Face ID and Touch ID Logins Coming to Websites With Safari Web Authentication API
Apple allows Touch ID and Face ID to be used in lieu of a password to access sensitive apps like those for banking or password management, and in the future, Face ID and Touch ID will also be able to be used for authentication purposes when logging into a website.
Apple outlines the feature in a WWDC20 engineering session called "Meet Face ID and Touch ID for the web," which covers how web developers can use Face ID and Touch ID on their websites with the Web Authentication API.
An initial login on a website that supports the feature will require a username, passcode, and two-factor authentication code to be entered, but after that, Face ID or Touch ID can handle the login process. Signing in this way will require users to click on the sign in button, after which Safari will ask for confirmation. With the confirmation, a Face ID (or Touch ID) scan is done, and the user is able to log in.
Apple says Face ID and Touch ID authentication is beneficial because it's frictionless, simple, and secure. The online session described it as "phishing resistant."
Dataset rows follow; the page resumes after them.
/-- Serves the head of a queue until it is a frame that waits for its instant: one without an instant leaves when its gate is open, one
whose instant has passed goes by its LATE_POLICY (R131, R529). -/
def State.settleQueue (s : State) (n cls : Nat) : Nat → State
  | 0 => s
  | k + 1 =>
    match s.headFrame n cls with
    | none => s
    | some f =>
      if s.frameAlive f = false then (s.pullFrame f).settleQueue n cls k
      else if f.headed ∨ s.frameMay f = false then s
      else if f.timed = false then (if s.gatesOpen n cls then (s.launchFrame f false 0).settleQueue n cls k else s)
      else if f.due < s.almClock f.ptBase then (s.lateFrame f).settleQueue n cls k
      else { s with tb := { s.tb with frames := s.tb.frames.map fun (g : TimedFrame) => if g.id = f.id then { g with headed := true } else g } }

/-- Serves the head of one queue. -/
def State.settleFrames (s : State) (n cls : Nat) : State := s.settleQueue n cls (s.tb.frames.length + 1)

/-- Serves the heads of every queue. -/
def State.settleHeads (s : State) : State := (List.range 16).foldl (fun s k => s.settleFrames (k / 8) (k % 8)) s

/-! Jumps and steps. -/

/-- One happening of a jump: an alarm fires once for all it missed, a set-point is taken, a frame is sent, a TIMED descriptor is carried
out (R113, R114, R131, R133, R137). -/
def State.firePassed (s : State) (ptBase : Bool) (new : Nat) (d : Due) : State :=
  match d with
  | .alarm n =>
    let a := s.tb.alarms.getD n {}
    let k := if a.periodic then occBefore a.due a.per new else 0
    s.fireAlarm n k (!ptBase) ptBase k
  | .setpoint => s.applySetpoint new
  | .frame id _ _ =>
    match s.tb.frames.find? fun f => f.id == id with
    | some f => if s.frameMay f then s.launchFrame f false (if ptBase then 2 else 1) else s
    | none => s
  | .work w => match s.timedOp w with
    | some o => s.startDue w o (if ptBase then 2 else 1)
    | none => s

/-- Everything a jump passes, in due order; the frames that this brings to the head of their queues are served then. -/
def State.fireAll (s : State) (ptBase : Bool) (new : Nat) (l : List (Nat × Due)) : State :=
  (l.foldl (fun s x => s.firePassed ptBase new x.2) s).settleHeads

/-- An angle task over a jump: its occurrences strictly between fire once, LATE, at the next TASK_RELEASE; every one of them counts
(R114, R283, R286). -/
def jumpTask (old new : Nat) (t : Task) : Task :=
  if old < t.rel ∧ t.rel < new ∧ 0 < t.per then
    let m := occBefore t.rel t.per new
    { t with rel := t.rel + m * t.per, relNum := if t.late then t.relNum + m else t.relNum + m - 1, late := true,
             skips := if t.late then t.skips + m else m }
  else t

/-- The angle clock advances at once (R109, R112 to R114); it never moves back. A happening with a command of its own fires by that
command, due from the jump on (notes/assumptions/85.md). -/
def State.angJump (s : State) (d : Nat) : State :=
  let old := s.tb.ang
  let l := s.passed false old (old + d)
  { s with tb := { s.tb with ang := old + d, jump := some (old, old + d) },
           prg := { s.prg with tasks := s.prg.tasks.map (jumpTask old (old + d)) } }.fireAll false (old + d) l

/-- Plant time steps by `d` nanoseconds (R126, R133, R134), recorded as PT_STEP. -/
def State.stepPt (s : State) (d : Int) : State :=
  let old := s.tb.pt.total
  let new := (Int.ofNat old + d).toNat
  let l := if old < new then s.passed true old new else []
  let s1 := ({ s with tb := { s.tb with pt := PlantTime.ofTotal new } }.fireAll true new l)
  s1.record .ptStep [unsignedOf 64 d]

/-! Angle sources. -/

/-- The band in which a source is tracked, 40 Hz to 72 Hz (R99). -/
def inBand (freq : Nat) : Bool := decide (400000 ≤ freq ∧ freq ≤ 720000)

/-- A source is there: the synthetic one always, another while its frequency lies in the band, sampled values only from an accepted stream
(R99, R100, table Angle sources). -/
def State.sourceOk (s : State) (src freq : Nat) : Bool :=
  src == 2 || (inBand freq && (src != 1 || s.tb.svAt.isSome))

/-- A phase difference in range: -2^23 to 2^23 - 1. -/
def wrapPhase (d : Int) : Int := signedOf 24 (unsignedOf 24 d)

/-- The clock free-runs in SYNTH at the last rate measured in LOCKED, before any at the nominal one (R101, R102); recorded as ANG_SRC_LOST
(R103). -/
def State.toSynth (s : State) : State :=
  let s := s.setRate (s.tb.lockRate.getD (nominal (s.bit .angCtrl 4)))
  (({ s with tb := { s.tb with lostSrc := some s.tb.angSrc, synthCycles := 0, slewRem := 0, slewFrac := 0, goodCycles := 0,
                               angState := .synth } }.record .angSrcLost [s.tb.angSrc]).mapRecord).raise 104

/-- The source in use is lost (R103); the synthetic one never is. -/
def State.loseSource (s : State) : State := if s.tb.angState = .synth ∨ s.tb.angSrc = 2 then s else s.toSynth

/-- A phase difference between source and clock (R110 to R112): a small one is tracked away, a positive one stepped over with JUMP_MODE,
any other slewed. -/
def State.meetPhase (s : State) (d : Int) : State :=
  if d.natAbs ≤ 4660 then { s with tb := { s.tb with slewRem := d } }
  else if s.bit .angCtrl 5 ∧ 0 < d then
    ({ s with tb := { s.tb with slewRem := 0, slewFrac := 0 } }.angJump d.toNat).setAng .locked
  else { s with tb := { s.tb with slewRem := d } }.setAng .slew

/-- A source at its frequency and phase difference becomes the clock's, through ACQUIRE (R101, R110 to R112). The synthetic source runs at
the nominal frequency and is LOCKED; one that is not there is lost at once. -/
def State.takeSource (s : State) (src freq : Nat) (d : Int) : State :=
  if s.sourceOk src freq = false then { s with tb := { s.tb with angSrc := src } }.toSynth
  else
    let s := s.setRate (if src = 2 then nominal (s.bit .angCtrl 4) else freq)
    let s := { s with tb := { s.tb with angSrc := src, lostSrc := none, synthCycles := 0, goodCycles := 0, slewFrac := 0 } }.setAng .acquire
    let s := s.meetPhase d
    if src = 2 ∧ d.natAbs ≤ 4660 then s.setAng .locked else s

/-- ANG_SRC_LOST (R103). -/
def execAngSrcLost (s : State) : Result := .next s.loseSource

/-- ANG_FALLBACK: after FALLBACK_DELAY cycles in SYNTH, to the source FALLBACK names (R103). -/
def execAngFallback (freq : Nat) (d : Int) (s : State) : Result :=
  let f := s.fld .angCtrl 2 2
  .next (if s.tb.angState = .synth ∧ s.tb.lostSrc.isSome ∧ f ≠ 3 ∧ s.fld .angCtrl 16 8 ≤ s.tb.synthCycles ∧ s.sourceOk f freq then
    s.takeSource f freq (wrapPhase d) else s)

/-- The clock waits in SYNTH for its count from a seed pair (R107). -/
def State.awaitsSeed (s : State) : Bool := s.fld .angSeed 0 2 == 1 && !s.tb.seeded

/-- ANG_SRC_RETURN: the lost source, or the selected one at start-up, is taken through ACQUIRE (R102, R103). -/
def execAngSrcReturn (freq : Nat) (d : Int) (s : State) : Result :=
  let src := s.tb.lostSrc.getD (s.fld .angCtrl 0 2)
  .next (if s.tb.angState = .synth ∧ s.awaitsSeed = false ∧ s.sourceOk src freq then s.takeSource src freq (wrapPhase d) else s)

/-- ANG_LOCKED: ACQUIRE ends after 10 cycles in a row below 4,660 counts (R101). -/
def execAngLocked (s : State) : Result :=
  .next (if s.tb.angState = .acquire ∧ (s.tb.angSrc = 2 ∨ 10 ≤ s.tb.goodCycles) then s.setAng .locked else s)

/-- SLEW_DONE: the phase difference is removed (R111). -/
def execSlewDone (s : State) : Result :=
  .next (if s.tb.angState = .slew ∧ s.tb.slewRem = 0 then s.setAng .locked else s)

/-- A free-running clock that was never locked follows a changed FNOM (R102). -/
def State.followFnom (s : State) : State :=
  if s.tb.angState = .synth ∧ s.tb.lockRate = none then s.setRate (nominal (s.bit .angCtrl 4)) else s

/-- R373: a strobe setting that FNOM leaves above its limit becomes 5 strobes in 3 cycles. -/
def State.strobeAdjust (s : State) : State :=
  if strobesTooFast (s.fld .slkCtrl 16 8) (s.fld .slkCtrl 24 8) (s.bit .angCtrl 4) then
    (s.setReg .slkCtrl 0 0 (setField (setField (s.reg .slkCtrl) 16 8 5) 24 8 3)).record .strobeAdjusted
  else s

/-- A write of TB_ANG_CTRL: a changed SRC is a source switch to a source of frequency `freq` at phase difference `d`. -/
def State.writeAngCtrl (s : State) (q : Requester) (v : Word) (freq : Nat) (d : Int) : State :=
  let old := s.reg .angCtrl
  let (t, ok) := s.writeHeld q .angCtrl 0 0 v
  if !ok then t
  else
    let t := if bitOf old.toNat 4 = t.bit .angCtrl 4 then t else t.followFnom.strobeAdjust
    if t.fld .angCtrl 0 2 ≠ bitsOf old.toNat 0 2 ∧ t.awaitsSeed = false then t.takeSource (t.fld .angCtrl 0 2) freq (wrapPhase d) else t

/-- ANG_SRC_SWITCH (R110). -/
def execAngSrcSwitch (q : Requester) (v : Word) (freq : Nat) (d : Int) (s : State) : Result :=
  .next (match s.writeBarred q (RegName.angCtrl.addr 0 0) with
    | some t => t
    | none => s.writeAngCtrl q v freq d)

/-! The cycle boundary and the cycle count. -/

/-- The counts that the source runs while the clock runs `r`, when it departs by `ppm` and has `rem` to make good (R111). -/
def sourceCounts (r ppm : Nat) (rem : Int) : Nat :=
  if rem < 0 then min (r * 10 ^ 6 / (10 ^ 6 - ppm)) (r + rem.natAbs) else max (r * 10 ^ 6 / (10 ^ 6 + ppm)) (r - rem.natAbs)

/-- The clock stands at the next angle 0: the rest of the cycle passes for every clock, and what the departure of it removes is removed. -/
def State.toBoundary (s : State) : State :=
  let r := countsPerCycle - s.tb.ang % countsPerCycle
  let ppm := s.fld .angSlew 0 17
  let k : Nat := if s.tb.slewRem = 0 then 0
    else if s.tb.angState = .slew then ((Int.ofNat r) - Int.ofNat (sourceCounts r ppm s.tb.slewRem)).natAbs
    else s.departure (r * ppm / 10 ^ 6) (countsNs r s.tb.freq)
  let base := if s.tb.slewRem < 0 then r + k else r - k
  let rem : Int := if s.tb.slewRem < 0 then s.tb.slewRem + Int.ofNat k else s.tb.slewRem - Int.ofNat k
  let s := s.elapse (countsNs base s.tb.freq)
  { s with tb := { s.tb with ang := s.tb.ang + r, angFrac := 0, slewRem := rem, slewFrac := 0 } }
But more importantly, it is Phishing-resistant. Safari will only allow public credentials created by this API to be used within the Web site they were created, and the credential can never be exported out from the authenticater they were created in as well. This means that once a public credential has been provisioned, there is no way for a user to accidentally divulge it to another party. Cool right?! This is the overview of the Web Authentication standard.
Additional detail about the feature, including instructions on how web developers can enable it, can be found in the full video along with the accompanying resources.